1930: Born this day: Tim Horton, Canadian ice hockey player and founder of Tim Hortons (died 1974); and Glenn Yarbrough, U.S. singer (“Baby the Rain Must Fall”)

1932: Ophelia Wyatt Caraway, a Democrat from Arkansas, became the first woman elected to the U.S. Senate.

1951: Born this day: radio talk-show host Rush Limbaugh; actress Kirstie Alley; NFL player and sportscaster Drew Pearson; and musician Chris Bell (died age 27 in 1978.)

1962: Operation Chopper, the first American combat mission in the Vietnam War, took place.

1966: President Lyndon B. Johnson announced that the United States should stay in South Vietnam until communist aggression there was ended.

1967: Dr.
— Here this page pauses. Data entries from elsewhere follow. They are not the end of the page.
/-- The sync of the nearest neighbour. -/
theorem syncIn_nearest {m : Mod} {l : Nat} {f : Flit} (hl : l < 16) (hc : m.linkCarries l 2 = true) (hr : m.isRoot = false)
    (hgm : bitsOf f.payload.toNat 0 16 = m.rd F.TB_GM_NODE_NODE)
    (hbest : ∀ l' h, l' < 16 → l' ≠ l → m.linkCarries l' 2 = true → (m.link l').gmHops = some h →
      Nat.min (bitsOf f.payload.toNat 16 8 + 1) 255 < h ∨ (Nat.min (bitsOf f.payload.toNat 16 8 + 1) 255 = h ∧ l < l')) :
    let t := m.syncIn l f
    let py := f.payload.toNat
    let gmt : Int := (bitsOf py 24 64 : Int) + (signedOf 64 (bitsOf py 88 64) + (m.link l).delay) / 65536
    t.flag F.TB_STATUS_PARENT_VALID = true ∧ t.rd F.TB_STATUS_PARENT = l / 2 ∧ t.rd F.TB_STATUS_HOPS = Nat.min (bitsOf py 16 8 + 1) 255 ∧
      (m.tbSrc = 1 → t.rd F.TB_OFFSET_OFFSET = clampTo 32 ((m.now : Int) - gmt) ∧ t.flag F.TB_STATUS_SRC_OK = true) ∧
      (m.tbSrc ≠ 1 → t.now = m.now ∧ t.corr = m.corr) := by
  have hcred := m.unsent_giveCredits l 2 1
  have hlinks := m.link_giveCredits l 2 1
  unfold syncIn
  rw [hc]
  dsimp only
  rw [if_neg (by decide)]
  generalize m.giveCredits l 2 1 = x at hcred hlinks ⊢
  have hroot : x.isRoot = false := (flag_of_regs (regs_of_unsent hcred) F.TB_STATUS_IS_GM 0).trans hr
  have hgx : ¬ (x.isRoot || decide (bitsOf f.payload.toNat 0 16 ≠ x.rd F.TB_GM_NODE_NODE)) = true := by
    rw [hroot, rd_of_regs (regs_of_unsent hcred), hgm]
    simp
  have hxnow : x.now = m.now := (congrArg Mod.now hcred :)
  have hxcorr : x.corr = m.corr := (congrArg Mod.corr hcred :)
  have hxsrc : x.tbSrc = m.tbSrc := tbSrc_of_regs (regs_of_unsent hcred)
  rw [if_neg hgx]
  obtain ⟨h, hh⟩ : ∃ h, Nat.min (bitsOf f.payload.toNat 16 8 + 1) 255 = h := ⟨_, rfl⟩
  rw [hh] at hbest ⊢
  have hlt : h < 256 := hh ▸ Nat.lt_of_le_of_lt (Nat.min_le_right _ _) (by decide)
  obtain ⟨y, hy⟩ : ∃ y, x.setLink l { x.link l with gmHops := some h } = y := ⟨_, rfl⟩
  have hyl : y.link l = { m.link l with gmHops := some h } := by rw [← hy, link_setLink_self, hlinks]
  have hyo : ∀ j, j ≠ l → y.link j = m.link j := fun j hj => by rw [← hy, link_setLink_ne x _ hj, hlinks]
  have hyr : y.regs = x.regs := by rw [← hy, setLink_regs]
  have hyn : y.now = m.now := by rw [← hy, setLink_now, hxnow]
  have hyc : y.corr = m.corr := by rw [← hy, setLink_corr, hxcorr]
  have hcar : ∀ j, y.linkCarries j 2 = m.linkCarries j 2 := fun j => by
    refine linkCarries_of (fun j => ?_) (fun r i _ => reg_of_regs (hyr.trans (regs_of_unsent hcred)) r i) j 2
    by_cases hj : j = l
    · rw [hj, hyl]
    · rw [hyo j hj]
  obtain ⟨hv, hp, hops, hpl, hsrc, hnow, hcorr, hdelay⟩ := reparent_shows (m := y) ((flag_of_regs hyr F.TB_STATUS_IS_GM 0).trans hroot) hl hlt (by rw [hyl])
    ((hcar l).trans hc) (fun j h' hj hne hcj hgj => hbest j h' hj hne ((hcar j).symm.trans hcj) (by rw [← hyo j hne]; exact hgj))
  rw [hy]
  generalize y.reparent = t at hv hp hops hpl hsrc hnow hcorr hdelay ⊢
  have htsrc : t.tbSrc = m.tbSrc := hsrc.trans ((tbSrc_of_regs hyr).trans hxsrc)
  have hd : (t.link l).delay = (m.link l).delay := by rw [hdelay, hyl]
  rw [if_neg (by rw [hpl]; simp), htsrc, hd]
  generalize hg : (bitsOf f.payload.toNat 24 64 : Int) + (signedOf 64 (bitsOf f.payload.toNat 88 64) + (m.link l).delay) / 65536 = gmt
  obtain ⟨hoffset, hok, hparent⟩ := t.syncOffset_shows ((t.now : Int) - gmt)
  obtain ⟨w, hw⟩ : ∃ w, t.iff (decide (m.tbSrc = 1)) (fun m => m.syncOffset ((m.now : Int) - gmt)) = w := ⟨_, rfl⟩
  have hwp : FieldsKept parentFlds t w := by
    rw [← hw]
    exact .iff _ hparent
  have hws : (m.tbSrc = 1 → w.rd F.TB_OFFSET_OFFSET = clampTo 32 ((m.now : Int) - gmt) ∧ w.flag F.TB_STATUS_SRC_OK = true) ∧
      (m.tbSrc ≠ 1 → w.now = m.now ∧ w.corr = m.corr) := by
    rw [← hw]
    refine ⟨fun h1 => ?_, fun h1 => ?_⟩
    · rw [decide_eq_true h1, iff_true]
      rw [hnow, hyn] at hoffset hok ⊢
      exact ⟨hoffset, hok⟩
    · rw [decide_eq_false h1, iff_false]
      exact ⟨hnow.trans hyn, hcorr.trans hyc⟩
  obtain ⟨hk, hkn, hkc⟩ := fieldsKept_sends syncFlds (fun k m => k != l && m.linkCarries k 2) (fun n k => n.timeFlit k 0x22
    (syncPay (bitsOf f.payload.toNat 0 16) h (bitsOf f.payload.toNat 24 64) (signedOf 64 (bitsOf f.payload.toNat 88 64) + (m.link l).delay - 65536 * n.mono))) (upTo 16) w
  rw [hw]
  refine ⟨?_, ?_, ?_, fun h1 => ⟨?_, ?_⟩, fun h1 => ⟨hkn.trans (hws.2 h1).1, hkc.trans (hws.2 h1).2⟩⟩
  · exact (hk.flag (by decide)).trans ((hwp.flag (by decide)).trans hv)
  · exact (hk _ (by decide)).trans ((hwp _ (by decide)).trans hp)
  · exact (hk _ (by decide)).trans ((hwp _ (by decide)).trans hops)
  · exact (hk _ (by decide)).trans (hws.1 h1).1
  · exact (hk.flag (by decide)).trans (hws.1 h1).2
James Bedford (1893-1967) became the first dead person whose body was cryonically preserved with the intent of future resuscitation. (His remains are preserved at the Alcor Life Extension Foundation in Scottsdale, Ariz.)

1969: The third AFL-NFL Championship Game became the first contest to be called “Super Bowl,” with Super Bowl III. In it, the New York Jets of the American Football League defeated the Baltimore Colts of the National Football League 16-7, in what is considered to be one of the greatest upsets in sports history.

1971: The controversial TV show All in the Family premiered on CBS.

1991: The U.S. Congress declared war to drive Iraq out of Kuwait.

2004: RMS Queen Mary 2 made its maiden voyage and became the world’s largest ocean liner.

2007: Comet McNaught reached perihelion and became the brightest comet in more than 40 years.


January 13


1928: RCA and General Electric installed experimental television sets in three homes in Schenectady, N.Y. The screen on each set was 1½ inches square.

2007: Jennifer Strange, a 28-year-old woman from Sacramento, Calif., died of water intoxication while trying to win a Nintendo Wii console in a KDND 107.9 “The End” radio station’s “Hold Your Wee for a Wii” contest, which involved drinking large quantities of water without urinating.


January 14


1514: Pope Leo X issued a papal bull against slavery.

1943: Franklin D. Roosevelt becomes the first U.S. President to travel by airplane while in office when he flew from Miami to Morocco to meet with Winston Churchill.

1952: NBC’s morning news program Today debuted with host Dave Garroway.

1954: The Hudson Motor Car Co. merged with Nash-Kelvinator, an automaker formed by the merger of the Nash automobile firm and the Kelvinator kitchen-appliance company. The new company was called American Motors Corporation. (It went out of business in 1987.)